3. see if data is loaded

hive> select * from users limit 2;
OK
1 F 1 10 48067
2 M 56 16 70072
Time taken: 0.278 seconds, Fetched: 2 row(s)

hive> select * from movies limit 2;
OK
1 Toy Story (1995) ["Animation","Children's","Comedy"]
2 Jumanji (1995) ["Adventure","Children's","Fantasy"]
Time taken: 0.352 seconds, Fetched: 2 row(s)

hive> select * from ratings limit 2;
OK
1 1193 5 978300760
1 661 3 978302109
Time taken: 0.28 seconds, Fetched: 2 row(s)

hive> select * from occupations limit 2;
OK
0 other/not specified
1 academic/educator
Time taken: 0.245 seconds, Fetched: 2 row(s)

if you are all good till here than lets practice hiveQL stuffs.

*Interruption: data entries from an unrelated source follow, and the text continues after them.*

-- ==== Sys2Proof/Laws/PerInstr.lean ====
section
/-! SUPPORT. The statements that are made of every instruction as syntax, one lemma for each constructor. -/

namespace Sys2Proof.Laws

set_option Elab.async false

open Sys2Proof

/-- The encoder and the decoder agree on a well-formed instruction: a thread-engine instruction is one word, which
decodes to it; an attendant core's instruction is one word of the attendant's own decoder (R332); an event has none. -/
def RoundTrip.Statement (i : Instr) : Prop :=
  i.wellFormed = true →
    match i.kind with
    | .thread => ∃ w, encode i = [w] ∧ decodeWord w = .ok i
    | .attendant => ∃ w, encode i = [w] ∧ decodeAttendant w = .ok i
    | .event => encode i = []

theorem bit_cases (b : BitVec 1) : b = 0#1 ∨ b = 1#1 := by revert b; decide
theorem two_cases (b : BitVec 2) : b = 0#2 ∨ b = 1#2 ∨ b = 2#2 ∨ b = 3#2 := by revert b; decide
theorem three_cases (b : BitVec 3) : b = 0#3 ∨ b = 1#3 ∨ b = 2#3 ∨ b = 3#3 ∨ b = 4#3 ∨ b = 5#3 ∨ b = 6#3 ∨ b = 7#3 := by
  revert b; decide

theorem roundTrip_ofThread {i : Instr} {w : Word} (hk : i.kind = .thread) (he : encode i = [w])
    (hd : i.wellFormed = true → decodeWord w = .ok i) : RoundTrip.Statement i := by
  intro h; rw [hk]; exact ⟨w, he, hd h⟩

theorem roundTrip_ofAttendant {i : Instr} {w : Word} (hk : i.kind = .attendant) (he : encode i = [w])
    (hd : decodeAttendant w = .ok i) : RoundTrip.Statement i := by
  intro _; rw [hk]; exact ⟨w, he, hd⟩

theorem roundTrip_ofEvent {i : Instr} (hk : i.kind = .event) (he : encode i = []) : RoundTrip.Statement i := by
  intro _; rw [hk]; exact he
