/-- R134: the field of the bits a that b describes, pos = b[7:0] and len = b[15:8], cut off at bit 31; above it the word
is filled by a function of the field's top bit, and an empty field is 0. -/
def bitField (a fill : Nat → Bool) (b : Word) : Word :=
  let pos := (b.extractLsb' 0 8).toNat
  let top := min (pos + (b.extractLsb' 8 8).toNat) 32
  if top ≤ pos then 0#32 else bitsWhere fun i => if pos + i < top then a (pos + i) else fill (top - 1)

/-- Byte e of a word, the lowest first, and half e (R81). -/
def byteOf (v : Word) (e : Nat) : Byte := v.extractLsb' (8 * e) 8
def halfOf (v : Word) (e : Nat) : BitVec 16 := v.extractLsb' (16 * e) 16

/-- An operation on each of the two halves, and on each of the four bytes, of two words (R81). -/
def halves (f : BitVec 16 → BitVec 16 → BitVec 16) (a b : Word) : Word :=
  f (halfOf a 1) (halfOf b 1) ++ f (halfOf a 0) (halfOf b 0)
def bytes4 (f : Byte → Byte → Byte) (a b : Word) : Word :=
  f (byteOf a 3) (byteOf b 3) ++ f (byteOf a 2) (byteOf b 2) ++ f (byteOf a 1) (byteOf b 1) ++ f (byteOf a 0) (byteOf b 0)

def halves3 (f : BitVec 16 → BitVec 16 → BitVec 16 → BitVec 16) (a b c : Word) : Word :=
  f (halfOf a 1) (halfOf b 1) (halfOf c 1) ++ f (halfOf a 0) (halfOf b 0) (halfOf c 0)

/-- R140: the condition of a floating-point compare, of two values. -/
def compared (cc : BitVec 3) (x y : FVal) : Bool :=
  if x.isNan || y.isNan then cc = 1#3 || cc = 6#3
  else if cc = 0#3 then x.order y = .eq
  else if cc = 1#3 then x.order y ≠ .eq
  else if cc = 2#3 then x.order y = .lt
  else if cc = 3#3 then x.order y = .lt || x.order y = .eq
  else if cc = 4#3 then x.order y = .gt
  else if cc = 5#3 then x.order y = .gt || x.order y = .eq
  else cc = 7#3

/-- R143: the class of a bit pattern of e exponent and f fraction bits. -/
def classBit (e f v : Nat) : Nat :=
  let neg := v / 2 ^ (e + f) % 2 = 1
  let ex := v / 2 ^ f % 2 ^ e
  let fr := v % 2 ^ f
  if ex = 2 ^ e - 1 then (if fr ≠ 0 then 2 ^ 8 else if neg then 2 ^ 0 else 2 ^ 7)
  else if ex = 0 then
    (if fr = 0 then (if neg then 2 ^ 3 else 2 ^ 4) else if neg then 2 ^ 2 else 2 ^ 5)
  else if neg then 2 ^ 1 else 2 ^ 6

/-- Every thread that issues stands at the next instruction with nothing else changed, and all else is as it was. -/
def State.Passed (s t : State) : Prop :=
  s.ThreadsOnly t ∧
    ∀ l th, l ∈ s.cur.lanes → l.issued = true → s.thread? s.cur.crew l.tid = some th →
      ∃ th', t.thread? s.cur.crew l.tid = some th' ∧ th'.pc = th.pc + BitVec.ofNat 32 s.cur.length ∧
        th.Keeps th' [] [] ∧ ∀ k, th'.ix k = th.ix k

/-- What the one write of a uniform instruction leaves (R118, R119): gd of the role holds the value (g63 still reads as
zero), the role's sr.uconf is as R119 says, every other uniform register and every other role is as it was, the threads
that issue stand at the next instruction, and all else is as it was. -/
def State.UniformWrote (s t : State) (cr : Crew) (r : Role) (gd : BitVec 6) (v : Dword) : Prop :=
  s.CrewOnly t ∧ ∃ cr' r', t.crew? s.cur.crew = some cr' ∧ { cr'.bare with roles := cr.roles } = cr.bare ∧
    cr'.role? s.curRole = some r' ∧ (∀ q, q ≠ s.curRole → cr'.role? q = cr.role? q) ∧
    r'.uread gd.toNat = (if gd = 63#6 then 0#64 else v) ∧ (∀ g, g ≠ gd.toNat → r'.uread g = r.uread g) ∧
    (let conflict := gd ≠ 63#6 ∧ r.uread gd.toNat ≠ v ∧ ∃ a, Table.get? r.uwriter gd.toNat = some a ∧ a ≠ s.cur.pc
     (r'.uconfSet = true ↔ r.uconfSet = true ∨ conflict) ∧
      (r'.uconfMulti = true ↔ r.uconfMulti = true ∨ (conflict ∧ r.uconfSet = true)) ∧
      (conflict ∧ r.uconfSet = false → r'.uconfReg = gd.toNat) ∧
      (¬(conflict ∧ r.uconfSet = false) → r'.uconfReg = r.uconfReg)) ∧
    (gd ≠ 63#6 → Table.get? r'.uwriter gd.toNat = some s.cur.pc) ∧
    (∀ u, u ∉ s.cur.tids → t.thread? s.cur.crew u = s.thread? s.cur.crew u) ∧
    ∀ l th, l ∈ s.cur.lanes → l.issued = true → s.thread? s.cur.crew l.tid = some th →
      ∃ th', t.thread? s.cur.crew l.tid = some th' ∧ th'.pc = th.pc + BitVec.ofNat 32 s.cur.length ∧
        th.Keeps th' [] [] ∧ ∀ k, th'.ix k = th.ix k

/-- R118, R119, R149: a uniform instruction that nothing stops completes, with this value in gd. -/
def State.UniformGives (s : State) (i : Instr) (reads : List (BitVec 6)) (gd : BitVec 6) (v : Role → Dword) : Prop :=
  ∀ cr r, s.UniformClear [] reads [gd] cr r → ∃ t, exec i s = .next t ∧ s.UniformWrote t cr r gd (v r)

NOTE: in each case to maintain readabilty I will limit the output to 10 only.

Use Case 1:
Find out Occupation of all the users:

Solution:
select u.*, o.occupation from users u, occupations o where u.occupation_id= o.id limit 10;


OUTPUT:

1 F 1 10 48067 K-12 student
2 M 56 16 70072 self-employed
3 M 25 15 55117 scientist
4 M 45 7 02460 executive/managerial
5 M 25 20 55455 writer
6 F 50 9 55117 homemaker
7 M 35 1 06810 academic/educator
8 M 25 12 11413 programmer
9 M 25 17 61614 technician/engineer
10 F 35 1 95370 academic/educator


Use Case 2:
Find out numbers of non-adults as per Indian standard, who has rated movies:

Solution: select count(*) from users where age < 18;
222

Use case 3:
Find out the no of users with same occupation and having age more than 25 along with occupation details:

Solution:
select o.occupation, count(1)  from users u join occupations o where u.occupation_id= o.id AND u.age > 24 group by o.occupation;

K-12 student 3
academic/educator 479
artist 220
clerical/admin 155
college/grad student 222
customer service 94
doctor/health care 227
executive/managerial 660
farmer 15
homemaker 86
lawyer 121
other/not specified 578
programmer 328
retired 141
sales/marketing 263
scientist 130
self-employed 223
technician/engineer 448
tradesman/craftsman 60
unemployed 30
writer 232


Use Case 4: Find the age of the most rated user with counts of rating;

Solution:

select u.userid, u.age, x.count from users u join ( select r.userid, count(rating) count from ratings r group by (r.userid) order by count DESC limit 1) x where u.userid = x.userid;

4169 50 2314



---------------------
I am working on it, will add more examples here.